-- ==== Sys2Proof/Laws/KeepsUnits.lean ====
section
/-! SUPPORT. Laws/KeepsUnits.lean: what each operation of Machine/Units.lean keeps. -/

set_option linter.unusedTactic false
set_option linter.unreachableTactic false
set_option linter.unusedVariables false

namespace Sys2Proof.Machine

theorem putAnt_keeps {m : Nat} {b : State} {s : State} {a1 : Nat} {a2 : Ant} (h : Keeps m b s)
    (hm : Sub 4194304 m) : Keeps m b (putAnt s a1 a2) := by
  unfold putAnt
  repeat' first
    | with_reducible assumption
    | with_reducible apply setRf_keeps
    | (with_reducible refine Sub.trans (Sub.ok ?_) hm); rfl
    | dsimp only
    | split

theorem putZone_keeps {m : Nat} {b : State} {s : State} {a1 : Nat} {a2 : Zone} (h : Keeps m b s)
    (hm : Sub 16777216 m) : Keeps m b (putZone s a1 a2) := by
  unfold putZone
  repeat' first
    | with_reducible assumption
    | with_reducible apply setZones_keeps
    | (with_reducible refine Sub.trans (Sub.ok ?_) hm); rfl
    | dsimp only
    | split

theorem putLane_keeps {m : Nat} {b : State} {s : State} {a1 : Nat} {a2 : Lane} (h : Keeps m b s)
    (hm : Sub 33554432 m) : Keeps m b (putLane s a1 a2) := by
  unfold putLane
  repeat' first
    | with_reducible assumption
    | with_reducible apply setLanes_keeps
    | (with_reducible refine Sub.trans (Sub.ok ?_) hm); rfl
    | dsimp only
    | split

theorem putDemod_keeps {m : Nat} {b : State} {s : State} {a1 : Nat} {a2 : Demod} (h : Keeps m b s)
    (hm : Sub 536870912 m) : Keeps m b (putDemod s a1 a2) := by
  unfold putDemod
  repeat' first
    | with_reducible assumption
    | with_reducible apply setDemods_keeps
    | (with_reducible refine Sub.trans (Sub.ok ?_) hm); rfl
    | dsimp only
    | split

theorem putOfdm_keeps {m : Nat} {b : State} {s : State} {a1 : Nat} {a2 : Ofdm} (h : Keeps m b s)
    (hm : Sub 4294967296 m) : Keeps m b (putOfdm s a1 a2) := by
  unfold putOfdm
  repeat' first
    | with_reducible assumption
    | with_reducible apply setOfdms_keeps
    | (with_reducible refine Sub.trans (Sub.ok ?_) hm); rfl
    | dsimp only
    | split

theorem putSurvey_keeps {m : Nat} {b : State} {s : State} {a1 : Nat} {a2 : Survey} (h : Keeps m b s)
    (hm : Sub 17179869184 m) : Keeps m b (putSurvey s a1 a2) := by
  unfold putSurvey
  repeat' first
    | with_reducible assumption
    | with_reducible apply setSurveys_keeps
    | (with_reducible refine Sub.trans (Sub.ok ?_) hm); rfl
    | dsimp only
    | split

theorem putTap_keeps {m : Nat} {b : State} {s : State} {a1 : Nat} {a2 : Tap} (h : Keeps m b s)
    (hm : Sub 1073741824 m) : Keeps m b (putTap s a1 a2) := by
  unfold putTap
  repeat' first
    | with_reducible assumption
    | with_reducible apply setFlurry_keeps
    | (with_reducible refine Sub.trans (Sub.ok ?_) hm); rfl
    | dsimp only
    | split

theorem putFlake_keeps {m : Nat} {b : State} {s : State} {a1 : Nat} {a2 : Flake} (h : Keeps m b s)
    (hm : Sub 1073741824 m) : Keeps m b (putFlake s a1 a2) := by
  unfold putFlake
  repeat' first
    | with_reducible assumption
    | with_reducible apply setFlurry_keeps
    | (with_reducible refine Sub.trans (Sub.ok ?_) hm); rfl
    | dsimp only
    | split

theorem putAf_keeps {m : Nat} {b : State} {s : State} {a1 : Nat} {a2 : Af} (h : Keeps m b s)
    (hm : Sub 2147483648 m) : Keeps m b (putAf s a1 a2) := by
  unfold putAf
  repeat' first
    | with_reducible assumption
    | with_reducible apply setAfs_keeps
    | (with_reducible refine Sub.trans (Sub.ok ?_) hm); rfl
    | dsimp only
    | split

theorem putPath_keeps {m : Nat} {b : State} {s : State} {a1 : Nat} {a2 : Machine.Path} (h : Keeps m b s)
    (hm : Sub 68719476736 m) : Keeps m b (putPath s a1 a2) := by
  unfold putPath
  repeat' first
    | with_reducible assumption
    | with_reducible apply setPaths_keeps
    | (with_reducible refine Sub.trans (Sub.ok ?_) hm); rfl
    | dsimp only
    | split

theorem putSap_keeps {m : Nat} {b : State} {s : State} {a1 : Nat} {a2 : Sap} (h : Keeps m b s)
    (hm : Sub 274877906944 m) : Keeps m b (putSap s a1 a2) := by
  unfold putSap
  repeat' first
    | with_reducible assumption
    | with_reducible apply setSaps_keeps
    | (with_reducible refine Sub.trans (Sub.ok ?_) hm); rfl
    | dsimp only
    | split

theorem unbindRing_keeps {m : Nat} {b : State} {s : State} {a1 : Nat} (h : Keeps m b s)
    (hm : Sub 297963356160 m) : Keeps m b (unbindRing s a1) := by
  unfold unbindRing
  repeat' first
    | with_reducible assumption
    | with_reducible apply setSaps_keeps
    | with_reducible apply setSurveys_keeps
    | with_reducible apply setOfdms_keeps
    | with_reducible apply setFlurry_keeps
    | with_reducible apply setDemods_keeps
    | with_reducible apply Keeps.ite
    | (with_reducible refine Sub.trans (Sub.ok ?_) hm); rfl
    | dsimp only
    | split

theorem usedChanged_keeps {m : Nat} {b : State} {s : State} (h : Keeps m b s)
    (hm : Sub 8388608 m) : Keeps m b (usedChanged s) := by
  unfold usedChanged
  repeat' first
    | with_reducible assumption
    | with_reducible apply setAur_keeps
    | (with_reducible refine Sub.trans (Sub.ok ?_) hm); rfl
    | dsimp only
    | split

theorem latch_keeps {m : Nat} {b : State} {s : State} {a1 : Nat} {a2 : Sid} (h : Keeps m b s)
    (hm : Sub 4194304 m) : Keeps m b (latch s a1 a2) := by
  unfold latch
  repeat' first
    | with_reducible assumption
    | with_reducible apply setRf_keeps
    | (with_reducible refine Sub.trans (Sub.ok ?_) hm); rfl
    | dsimp only
    | split

theorem closeGap_keeps {m : Nat} {b : State} {s : State} {a1 : Nat} (h : Keeps m b s)
    (hm : Sub 549755813888 m) : Keeps m b (closeGap s a1) := by
  unfold closeGap
  repeat' first
    | with_reducible assumption
    | with_reducible apply setFirn_keeps
    | (with_reducible refine Sub.trans (Sub.ok ?_) hm); rfl
    | dsimp only
    | split

theorem skipRun_keeps {m : Nat} {b : State} {s : State} {a1 a2 : Nat} {a3 : ZoneRun} (h : Keeps m b s)
    (hm : Sub 549755813888 m) : Keeps m b (skipRun s a1 a2 a3) := by
  unfold skipRun
  repeat' first
    | with_reducible assumption
    | with_reducible apply setFirn_keeps
    | (with_reducible refine Sub.trans (Sub.ok ?_) hm); rfl
    | dsimp only
    | split

theorem recordZone_keeps {m : Nat} {b : State} {s : State} {a1 : Nat} {a2 : List ZoneSample} {a3 : Sid} (h : Keeps m b s)
    (hm : Sub 549755813888 m) : Keeps m b (recordZone s a1 a2 a3) := by
  unfold recordZone
  repeat' first
    | with_reducible assumption
    | with_reducible apply closeGap_keeps
    | with_reducible apply skipRun_keeps
    | with_reducible apply setFirn_keeps
    | with_reducible apply Keeps.ite
    | (with_reducible refine Sub.trans (Sub.ok ?_) hm); rfl
    | dsimp only
    | split

theorem recordBlock_keeps {m : Nat} {b : State} {s : State} {a1 a2 : Nat} {a3 : Bytes} {a4 : Sid} (h : Keeps m b s)
    (hm : Sub 549755813888 m) : Keeps m b (recordBlock s a1 a2 a3 a4) := by
  unfold recordBlock
  repeat' first
    | with_reducible assumption
    | with_reducible apply setFirn_keeps
    | with_reducible apply Keeps.ite
    | (with_reducible refine Sub.trans (Sub.ok ?_) hm); rfl
    | dsimp only
    | split

theorem firnThaws_keeps {m : Nat} {b : State} {s : State} (h : Keeps m b s)
    (hm : Sub 549755813888 m) : Keeps m b (firnThaws s) := by
  unfold firnThaws
  repeat' first
    | with_reducible assumption
    | with_reducible apply closeGap_keeps
    | with_reducible apply skipRun_keeps
    | with_reducible apply setFirn_keeps
    | with_reducible apply Keeps.foldl
    | with_reducible apply Keeps.ite
    | (with_reducible refine Sub.trans (Sub.ok ?_) hm); rfl
    | with_reducible intro _ _ _
    | dsimp only
    | split

theorem levelZone_keeps {m : Nat} {b : State} {s : State} {a1 : Nat} {a2 : List ZoneSample} (h : Keeps m b s)
    (hm : Sub 549755813888 m) : Keeps m b (levelZone s a1 a2) := by
  unfold levelZone
  repeat' first
    | with_reducible assumption
    | with_reducible apply setFirn_keeps
    | with_reducible apply Keeps.ite
    | (with_reducible refine Sub.trans (Sub.ok ?_) hm); rfl
    | dsimp only
    | split

theorem tapeSample_keeps {m : Nat} {b : State} {s : State} {a1 : Nat} {a2 a3 : Bytes} (h : Keeps m b s)
    (hm : Sub 549755813888 m) : Keeps m b (tapeSample s a1 a2 a3) := by
  unfold tapeSample
  repeat' first
    | with_reducible assumption
    | with_reducible apply tape_keeps
    | with_reducible apply Keeps.ite
    | (with_reducible refine Sub.trans (Sub.ok ?_) hm); rfl
    | dsimp only
    | split

theorem tapeGain_keeps {m : Nat} {b : State} {s : State} {a1 : Nat} {a2 : Int} (h : Keeps m b s)
    (hm : Sub 549755813888 m) : Keeps m b (tapeGain s a1 a2) := by
  unfold tapeGain
  repeat' first
    | with_reducible assumption
    | with_reducible apply tapeSample_keeps
    | with_reducible apply Keeps.ite
    | (with_reducible refine Sub.trans (Sub.ok ?_) hm); rfl
    | dsimp only
    | split

theorem tapeWord_keeps {m : Nat} {b : State} {s : State} {a1 a2 : Nat} (h : Keeps m b s)
    (hm : Sub 549755813888 m) : Keeps m b (tapeWord s a1 a2) := by
  unfold tapeWord
  repeat' first
    | with_reducible assumption
    | with_reducible apply tapeSample_keeps
    | (with_reducible refine Sub.trans (Sub.ok ?_) hm); rfl
    | dsimp only
    | split

theorem tapeCal_keeps {m : Nat} {b : State} {s : State} {a1 : Nat} (h : Keeps m b s)
    (hm : Sub 549757911040 m) : Keeps m b (tapeCal s a1) := by
  unfold tapeCal
  repeat' first
    | with_reducible assumption
    | with_reducible apply freeValue_keeps
    | with_reducible apply tape_keeps
    | with_reducible (refine Keeps.snd ?_ (by assumption))
    | with_reducible apply Keeps.ite
    | (with_reducible refine Sub.trans (Sub.ok ?_) hm); rfl
    | dsimp only
    | split

theorem tapeLatch_keeps {m : Nat} {b : State} {s : State} {a1 : Nat} (h : Keeps m b s)
    (hm : Sub 549755813888 m) : Keeps m b (tapeLatch s a1) := by
  unfold tapeLatch
  repeat' first
    | with_reducible assumption
    | with_reducible apply tape_keeps
    | with_reducible apply Keeps.foldl
    | with_reducible apply Keeps.ite
    | (with_reducible refine Sub.trans (Sub.ok ?_) hm); rfl
    | with_reducible intro _ _ _
    | dsimp only
    | split

theorem latchNow_keeps {m : Nat} {b : State} {s : State} {a1 : Nat} (h : Keeps m b s)
    (hm : Sub 549760008192 m) : Keeps m b (latchNow s a1) := by
  unfold latchNow
  repeat' first
    | with_reducible assumption
    | with_reducible apply latch_keeps
    | with_reducible apply tapeLatch_keeps
    | (with_reducible refine Sub.trans (Sub.ok ?_) hm); rfl
    | dsimp only
    | split

theorem onRecord_keeps {m : Nat} {b : State} {s : State} (h : Keeps m b s)
    (hm : Sub 2 m) : Keeps m b (onRecord s) := by
  unfold onRecord
  repeat' first
    | with_reducible assumption
    | with_reducible apply setSid_keeps
    | (with_reducible refine Sub.trans (Sub.ok ?_) hm); rfl
    | dsimp only
    | split

theorem onScale_keeps {m : Nat} {b : State} {s : State} {a1 : Nat} (h : Keeps m b s)
    (hm : Sub 2 m) : Keeps m b (onScale s a1) := by
  unfold onScale
  repeat' first
    | with_reducible assumption
    | with_reducible apply onRecord_keeps
    | with_reducible apply Keeps.ite
    | (with_reducible refine Sub.trans (Sub.ok ?_) hm); rfl
    | dsimp only
    | split

theorem offScale_keeps {m : Nat} {b : State} {s s2 : State} (h : Keeps m b s2)
    (hm : Sub 2 m) : Keeps m b (offScale s s2) := by
  unfold offScale
  repeat' first
    | with_reducible assumption
    | with_reducible apply setSid_keeps
    | (with_reducible refine Sub.trans (Sub.ok ?_) hm); rfl
    | dsimp only
    | split

end Sys2Proof.Machine
end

TASK REQUIREMENTS -
Please report every line in the entries above that holds the string "Bytes".

EXERCISE SOLUTION -
theorem recordBlock_keeps {m : Nat} {b : State} {s : State} {a1 a2 : Nat} {a3 : Bytes} {a4 : Sid} (h : Keeps m b s)
theorem tapeSample_keeps {m : Nat} {b : State} {s : State} {a1 : Nat} {a2 a3 : Bytes} (h : Keeps m b s)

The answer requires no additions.